Every debt consolidation option has unique advantages and disadvantages. Furthermore, not every option is available to everyone. It all depends on your situation.
This article will help you learn more about the options available to get a better idea of which choice is right for you.
When it comes to debt consolidation getting a debt consolidation loan seems like the obvious choice. This type of loan is given out by a bank, credit union, or finance company. The financial institution provides you with a loan that is large enough to pay off all your outstanding debts. In this way, your debts are then consolidated, i.e., brought together under one loan. Consequently, you only have one monthly payment to worry about, and you can often get a lower interest rate than what you were paying previously. Additionally, you will get your debt paid off within a set amount of time, and the fees charged for this service are generally pretty low.
When you take out a home equity loan, you’re borrowing the equity you’ve accrued on your house to pay off your outstanding debts. So, for example, if the bank believes your home is worth $300,000 and your mortgage is $250,000, this means you own $50,000 of your home. This is your equity. Essentially, you can take a loan out of up to $50,000. In general, the bank will extend you a second mortgage for this loan. As a result, you’ll have two mortgage payments to make.
This type of loan usually has very low interest rates and flexible payment arrangements. However, you may be charged a number of fees for the costs involved in creating a second mortgage. Additionally, banks don’t usually like to do small mortgages, so you might be required to take out a minimum loan of $10,000.
A line of credit or overdraft is pretty much the same thing. They both work by turning your bank card into a credit card that allows you to spend money you don’t have up to a predetermined limit. Also, like a credit card, you only have to make a minimum payment each month.
You can get either a secured or unsecured line of credit or overdraft. The one you go with will depend on your bank’s lending policy and your situation.
Lines of credit usually offer the lowest interest rates possible. Additionally, their minimum monthly payments provide great flexibility, and you can pay the loan off as slowly or as quickly as you want.
If you can’t obtain a debt consolidation loan, you might consider consolidating your credit card balances onto one low-interest rate card. However, if you do this, you will need to be aggressive about paying off this card by putting a set amount of money onto the balance each month rather than just the minimum balance. For instance, if the card’s minimum payment is $50 and you budget to pay off $500 each month, you’ll pay off the balance in a reasonable amount of time. However, it can be hard to qualify for a low-interest rate card. Sometimes credit card companies offer low-interest promotional rates, but these usually only last for a few months. Once the promotional rate ends, the normal interest rate could be very high, making it harder for you to pay down your debt.
If no other consolidation options work for you, you should consider a debt management program. This type of program consolidates all your debt payments into one monthly payment. You make this payment to a credit counseling organization, and they dispense the funds to your various creditors. However, there is a caveat to this. Your credits must agree to participate in this program. Therefore, your credit counselor will need to draw up a proposal that demonstrates that this is the best fit for your situation. In general, enrolling in this program will get your debt paid off within five years.

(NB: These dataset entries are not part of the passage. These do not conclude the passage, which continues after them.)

-- ==== Sys2Proof/Machine/Links.lean ====
section
/-! DEFINITION. The states of the links (21 R330, R331, R338; 15 R274), what a link that goes takes with it, and the
network's queue pairs (21 R339 to R341). Link 0 is the host port, 1 the expander port, 2 to 13 the chip links, and 14 and 15
the network ports. -/

namespace Sys2Proof.Machine

/-! ### Completion entries of a queue pair (R341) -/

def qpKey (port qp : Nat) : Nat := 65536 * port + qp
def State.qp? (s : State) (port qp : Nat) : Option QPair := s.qps.get (qpKey port qp)
def State.setQp (s : State) (key : Nat) (q : QPair) : State := { s with qps := s.qps.set key q }
def State.updQp (s : State) (key : Nat) (f : QPair → QPair) : State := { s with qps := s.qps.upd key f }

/-- The 32-byte completion entry (R341). -/
def QPair.entry (q : QPair) (key op status bytes : Nat) (wrid : W64) (imm : BitVec 32) (now : W64) : List Byte :=
  toBytes 8 wrid.toNat ++
  toBytes 8 (op % 256 * 2 ^ 56 + status % 256 * 2 ^ 48 + (q.chead / q.csize + 1) % 2 * 2 ^ 32 + bytes % 2 ^ 32) ++
  toBytes 8 (imm.toNat * 2 ^ 32 + key % 65536) ++ toBytes 8 now.toNat

/-- A completion entry is written at the completion ring's head, in the context's pinned memory, after what the port has placed
before, with the time of that write (R341). -/
def State.qpComplete (s : State) (key op status bytes : Nat) (wrid : W64) (imm : BitVec 32) : State :=
  match s.qps.get key with
  | none => s
  | some q =>
    let s := s.postAs true (netFrom (key / 65536)) q.ctx (q.cring + 32 * (q.chead % q.csize))
      (q.entry key op status bytes wrid imm s.tstamp)
    s.updQp key fun q => { q with chead := q.chead + 1 }

/-- The send entry `j` as 64-bit words, and the receive entry `j`, as the port engine sees them (R340, R209). -/
def State.sendEntry (s : State) (q : QPair) (j : BitVec 32) : Nat → W64 :=
  word64s (s.portRead (some q.ctx) (q.sring + 64 * (j.toNat % q.ssize)) 64)
def State.recvEntry (s : State) (q : QPair) (j : BitVec 32) : Nat → W64 :=
  word64s (s.portRead (some q.ctx) (q.rring + 32 * (j.toNat % q.rsize)) 32)

/-- Send entries rung and not begun complete flushed. -/
def flushSends : Nat → Nat → State → State
  | 0, _, s => s
  | n + 1, key, s =>
    match s.qps.get key with
    | none => s
    | some q =>
      if q.shead = q.stail then s
      else
        let w := s.sendEntry q q.shead
        let s := s.setQp key { q with shead := q.shead + 1 }
        flushSends n key (s.qpComplete key (bits (w 0) 63 56) 4 0 (w 5) 0)

/-- Receive entries rung and not consumed complete flushed. -/
def flushRecvs : Nat → Nat → State → State
  | 0, _, s => s
  | n + 1, key, s =>
    match s.qps.get key with
    | none => s
    | some q =>
      if q.rhead = q.rtail then s
      else
        let w := s.recvEntry q q.rhead
        let s := s.setQp key { q with rhead := q.rhead + 1 }
        flushRecvs n key (s.qpComplete key 0x80 4 0 (w 2) 0)

/-- A queue pair enters the error state, and every outstanding entry completes with status 4 (R341). -/
def State.qpError (s : State) (key : Nat) : State :=
  match s.qps.get key with
  | none => s
  | some q =>
    if q.error then s
    else
      let s := s.setQp key { q with error := true, cur := [] }
      let s := q.cur.foldl (fun s e => s.qpComplete key e.op 4 0 e.wrid 0) s
      flushRecvs q.rsize key (flushSends q.ssize key s)

/-! ### What a link takes with it (R331, R274) -/

/-- A sent part that goes by link `l`, which no longer carries it, fails as source lost. -/
def State.latchPart (s : State) (l k : Nat) (op : AsyncOp) (p : Part) : Part :=
  if p.state = .sent ∧ s.usesLink k op p l = true then { p with state := .failing whySource } else p

/-- An access of a channel goes by link `l`. -/
def State.chanUses (s : State) (l k : Nat) (c : Chan) (need : Need) (port : Option Bool) (va len : Nat) : Bool :=
  match s.resolve k (s.regionOf k c.crew) va len need port with
  | .at' p => p.link == some l
  | _ => false

/-- The access a channel is at goes by link `l`. -/
def State.chanLoses (s : State) (l k : Nat) (c : Chan) : Bool :=
  match c.cur, c.pend with
  | none, _ => s.chanUses l k c .r none (c.recVa / 64 * 64) 64
  | some r, some (status, _) => s.chanUses l k c .w none (if 16 ≤ status ∨ r.cpl = 0 then c.recVa + 8 else r.cpl) 8
  | some r, none =>
    let g := r.segment c.done
    s.chanUses l k c .r (some false) g.1 g.2.2 || s.chanUses l k c .w (some true) g.2.1 g.2.2

/-- Whether what the matrix unit tries fails as source lost. -/
def Except.lost {α : Type} (r : Except EngTry α) : Bool :=
  match r with
  | .error t => t == .fail 0x0303
  | .ok _ => false

/-- The accesses a matrix instruction is at: of the links it knows the expander's only (R333). -/
def State.matLoses (s : State) (k x : Nat) (m : MatOp) : Bool :=
  match m.body with
  | .loop l => m.started && Except.lost (s.groupIn k x m l)
  | .store p => match s.storeRows k x m p with
    | .error t => t == .fail 0x0303
    | .ok rows => Except.lost (s.rowPlaces k x m p rows)

/-- The VA that such an instruction fails on (R271). -/
def State.matFailVa (s : State) (k x : Nat) (m : MatOp) : Nat :=
  match m.body with
  | .loop l => s.loopFailVa k x m l
  | .store p => s.rowFailVa k x m p

/-- What the engines of a core have outstanding by link `l`, which is gone, fails (R331, R274). -/
def State.latchCore (s : State) (l k : Nat) : State :=
  match s.core? k with
  | none => s
  | some _ => s.updCore k fun co => { co with
      asyncs := co.asyncs.mapVals fun op => { op with parts := op.parts.map (s.latchPart l k op) }
      chans := co.chans.mapVals fun c =>
        if c.state != .idle && c.fail.isNone && s.chanLoses l k c then { c with fail := some 0x0303 } else c
      mats := co.mats.map fun e =>
        if l == 1 && e.2.fail.isNone && s.matLoses k e.1 e.2 then
          (e.1, { e.2 with fail := some 0x0303, failVa := s.matFailVa k e.1 e.2 })
        else e }

/-- Bytes of a write to expander memory that fails: each may have been written or not (R274), which is free. -/
def State.maybeStore (s : State) (id : Nat) (bs : List (Nat × Byte)) : State :=
  bs.foldl (fun s e => if Config.report (s.fresh + 160) (id * 2 ^ 60 + e.1) % 2 = 1 then s.engStore e.1 [e.2] else s) s

/-- The bytes of a run from a PA on. -/
def bytesFrom (pa : Nat) (bs : List Byte) : List (Nat × Byte) := bs.mapIdx fun i b => (pa + i, b)

/-- A part's writes to expander memory may have been performed. -/
def State.halfPart (s : State) (k : Nat) (op : AsyncOp) (p : Part) : State :=
  if p.state != .sent || p.target != 9 then s
  else p.accs.foldl (fun s x => match op.kind with
    | .scatter | .stBlk => s.maybeStore p.id (x.fresh x.data)
    | .recPush _ _ => s.maybeStore p.id (bytesFrom x.pa x.data)
    | .atomM code => if x.done then s else
        let r := atomOp code x.len (ofBytes (s.pa x.pa x.len)) (ofBytes (x.data.take x.len)) (ofBytes (x.data.drop x.len))
        s.maybeStore p.id (bytesFrom x.pa (toBytes x.len r))
    | .seqAdd amt => match s.ctxOf k with
      | some (c, _) => if Config.report (s.fresh + 160) (p.id * 2 ^ 60 + x.pa) % 2 = 1 then s.counterAddAt c x.va x.pa amt else s
      | none => s
    | _ => s) s

/-- A write of a channel or of the matrix unit at a VA, if it goes to expander memory. -/
def State.halfAt (s : State) (k crew id va : Nat) (bs : List Byte) : State :=
  match s.resolve k (s.regionOf k crew) va bs.length .w (some true) with
  | .at' (.mem pa) => if isHbm pa then s else s.maybeStore id (bytesFrom pa bs)
  | _ => s

/-- The write that a channel has outstanding: of its segment, of its completion slot, or of `own`. -/
def State.halfChan (s : State) (k : Nat) (c : Chan) : State :=
  match c.cur, c.pend with
  | some r, none =>
    let g := r.segment c.done
    if c.slots.isNone then s
    else match s.resolve k (s.regionOf k c.crew) g.1 g.2.2 .r (some false) with
      | .at' p => s.halfAt k c.crew (engId k c.num) g.2.1 (c.ahead.take g.2.2 ++ (s.readAt p g.2.2).drop c.ahead.length)
      | _ => s
  | some r, some (status, code) =>
    if 16 ≤ status ∨ r.cpl = 0 then
      s.halfAt k c.crew (engId k c.num) (c.recVa + 8) (toBytes 8 (r.ctl &&& ~~~1#64).toNat)
    else s.halfAt k c.crew (engId k c.num) r.cpl (slotBytes (status % 8) code c.done c.wrote c.recVa r.tag s.tstamp)
  | none, _ => s

/-- The row that a store has outstanding. -/
def State.halfRow (s : State) (k x : Nat) (m : MatOp) : State :=
  match m.body, (s.core? k).bind fun co => co.tiles.get m.tile with
  | .store p, some t =>
    if m.slots.isNone then s
    else match s.storeRows k x m p with
      | .ok rows =>
        let row := storeRow p.mode (m.source t) m.row
        (segments 3 (m.rowVa p rows) 0 p.rowBytes).foldl (fun s g =>
          s.halfAt k m.crew (engId k x) g.1 ((row.drop g.2.1).take g.2.2)) s
      | .error _ => s
  | _, _ => s

/-- The writes that a core has outstanding to expander memory as that fails may have been written or not (R274). -/
def State.halfWritten (s : State) (k : Nat) : State :=
  match s.core? k with
  | none => s
  | some co =>
    let s := co.asyncs.foldl (fun s e => e.2.parts.foldl (fun s p => s.halfPart k e.2 p) s) s
    let s := co.chans.foldl (fun s e => if e.2.state == .idle || e.2.fail.isSome then s else s.halfChan k e.2) s
    co.mats.foldl (fun s e => if e.2.fail.isSome then s else s.halfRow k e.1 e.2) s

/-- Every outstanding request by link `l` fails: of the engines, and of the queue pairs of a network port. -/
def State.failLink (s : State) (l : Nat) : State :=
  let s := s.cores.foldl (fun s e => (if l = 1 then s.halfWritten e.1 else s).latchCore l e.1) s
  s.qps.foldl (fun s e => if l = 14 + e.1 / 65536 then s.qpError e.1 else s) s

/-! ### The events of R330 -/

def State.setLink (s : State) (l : Nat) (f : Link → Link) : State :=
  { s with links := s.links.set l (f (s.link l)) }

/-- Down or Failed to Training. -/
def execLinkEnable (l : Nat) (s : State) : Res :=
  .next (if l < 16 ∧ (s.link l).dead = true then s.setLink l fun x => { x with state := .training } else s)

/-- Training to Up. -/
def execLinkTrainedFull (l : Nat) (s : State) : Res :=
  .next (if (s.link l).state = .training then s.setLink l fun x => { x with state := .up, half := false } else s)

/-- Training to Degraded. -/
def execLinkTrainedHalf (l : Nat) (s : State) : Res :=
  .next (if (s.link l).state = .training then s.setLink l fun x => { x with state := .degraded, half := true } else s)

/-- Training to Failed. -/
def execLinkTrainingTimeout (l : Nat) (s : State) : Res :=
  .next (if (s.link l).state = .training then (s.setLink l fun x => { x with state := .failed }).failLink l else s)

/-- The third retraining within one second (R330). -/
def Link.thrice (x : Link) (now : W64) : Bool :=
  decide (3 ≤ (x.recent.filter fun t => decide ((now - t).toNat < 1000000000)).length)

/-- A link begins to retrain, which is counted; the third time within one second it will fail (R330). -/
def Link.retrain (x : Link) (now : W64) : Link :=
  let y := { x with state := .retraining, recent := x.recent ++ [now], retrains := x.retrains + 1 }
  { y with third := y.thrice now }

/-- Up or Degraded to Retraining: outstanding requests are held, and nothing is lost. -/
def execLinkErrorRetrain (l : Nat) (s : State) : Res :=
  .next (if (s.link l).serves then s.setLink l fun x => x.retrain s.tstamp else s)

/-- The packets that link `l` held are sent again (R330, R173). -/
def State.resent (s : State) (l : Nat) : State :=
  { s with cores := s.cores.map fun e => (e.1, { e.2 with asyncs := e.2.asyncs.mapVals fun op =>
      { op with replays := op.replays + (op.parts.filter fun p => p.state == .sent && s.usesLink e.1 op p l).length } }) }

/-- R274: outstanding parts fail, and the expander link retrains. -/
def execExpanderCompletionTimeout (s : State) : Res :=
  .next (if (s.link 1).serves then (s.setLink 1 fun x => x.retrain s.tstamp).failLink 1 else s)

/-- Retraining to Up or Degraded; held requests resume. -/
def execLinkRetrained (l : Nat) (half : Bool) (s : State) : Res :=
  let x := s.link l
  .next (if x.state = .retraining ∧ x.third = false then
      let s := s.setLink l fun x => { x with state := if half then .degraded else .up, half := half }
      (s.resent l).drainPosted
    else s)

/-- Retraining to Failed. -/
def execLinkRetrainTimeout (l : Nat) (s : State) : Res :=
  .next (if (s.link l).state = .retraining then (s.setLink l fun x => { x with state := .failed }).failLink l else s)

/-- Any to Down. -/
def execLinkDisable (l : Nat) (s : State) : Res :=
  .next (if l < 16 then (s.setLink l fun x => { x with state := .down }).failLink l else s)

/-- R338: a flit that fails its CRC is sent again from the replay buffer, and nothing is lost. -/
def execFlitCrcReplay (l : Nat) (s : State) : Res :=
  .next (if 2 ≤ l ∧ l ≤ 13 ∧ (s.link l).serves = true then s.setLink l fun x => { x with replays := x.replays + 1 } else s)

/-! ### Network memory (R339) -/

/-- R339: the resident kernel registers a region and its key for one context. -/
def execMemoryRegionRegister (port key c va len : Nat) (r w : Bool) (s : State) : Res :=
  let taken := s.regions.any fun g => g.port == port && g.key == key
  .next (if s.rkUp && decide (port < 2 ∧ key < 2 ^ 32) && !taken && s.inUse c then
      { s with regions := s.regions ++ [⟨port, key, c, va, len, r, w⟩] }
    else s)

/-- Some accesses outside the cores: served, refused, or not yet. -/
inductive OutTry where
  | go
  | refuse
  | later (s : State)
  deriving DecidableEq, Repr

/-- Whether an agent outside may write or read a run in a context's tables; an absent page is asked for (R225). -/
def State.outTry (s : State) (c va len : Nat) (need : Need) : OutTry :=
  match s.vaTryAll (some c) [(va, len, need)] with
  | .bad => .refuse
  | .absent a => .later (s.pageFault c a)
  | _ => .go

Debt consolidation involves bringing all your debt payments together and paying them using one payment. There are many advantages to this, but chief among them is it makes it easier to manage your debt. Instead of keeping track of multiple debts, payments, and payment deadlines, you only have to deal with one. Additionally, you only have to handle one interest rate. Hopefully, one of the consolidation options we’ve mentioned here will work for your situation and make it possible for you to handle your debt repayment in a reasonable amount of time.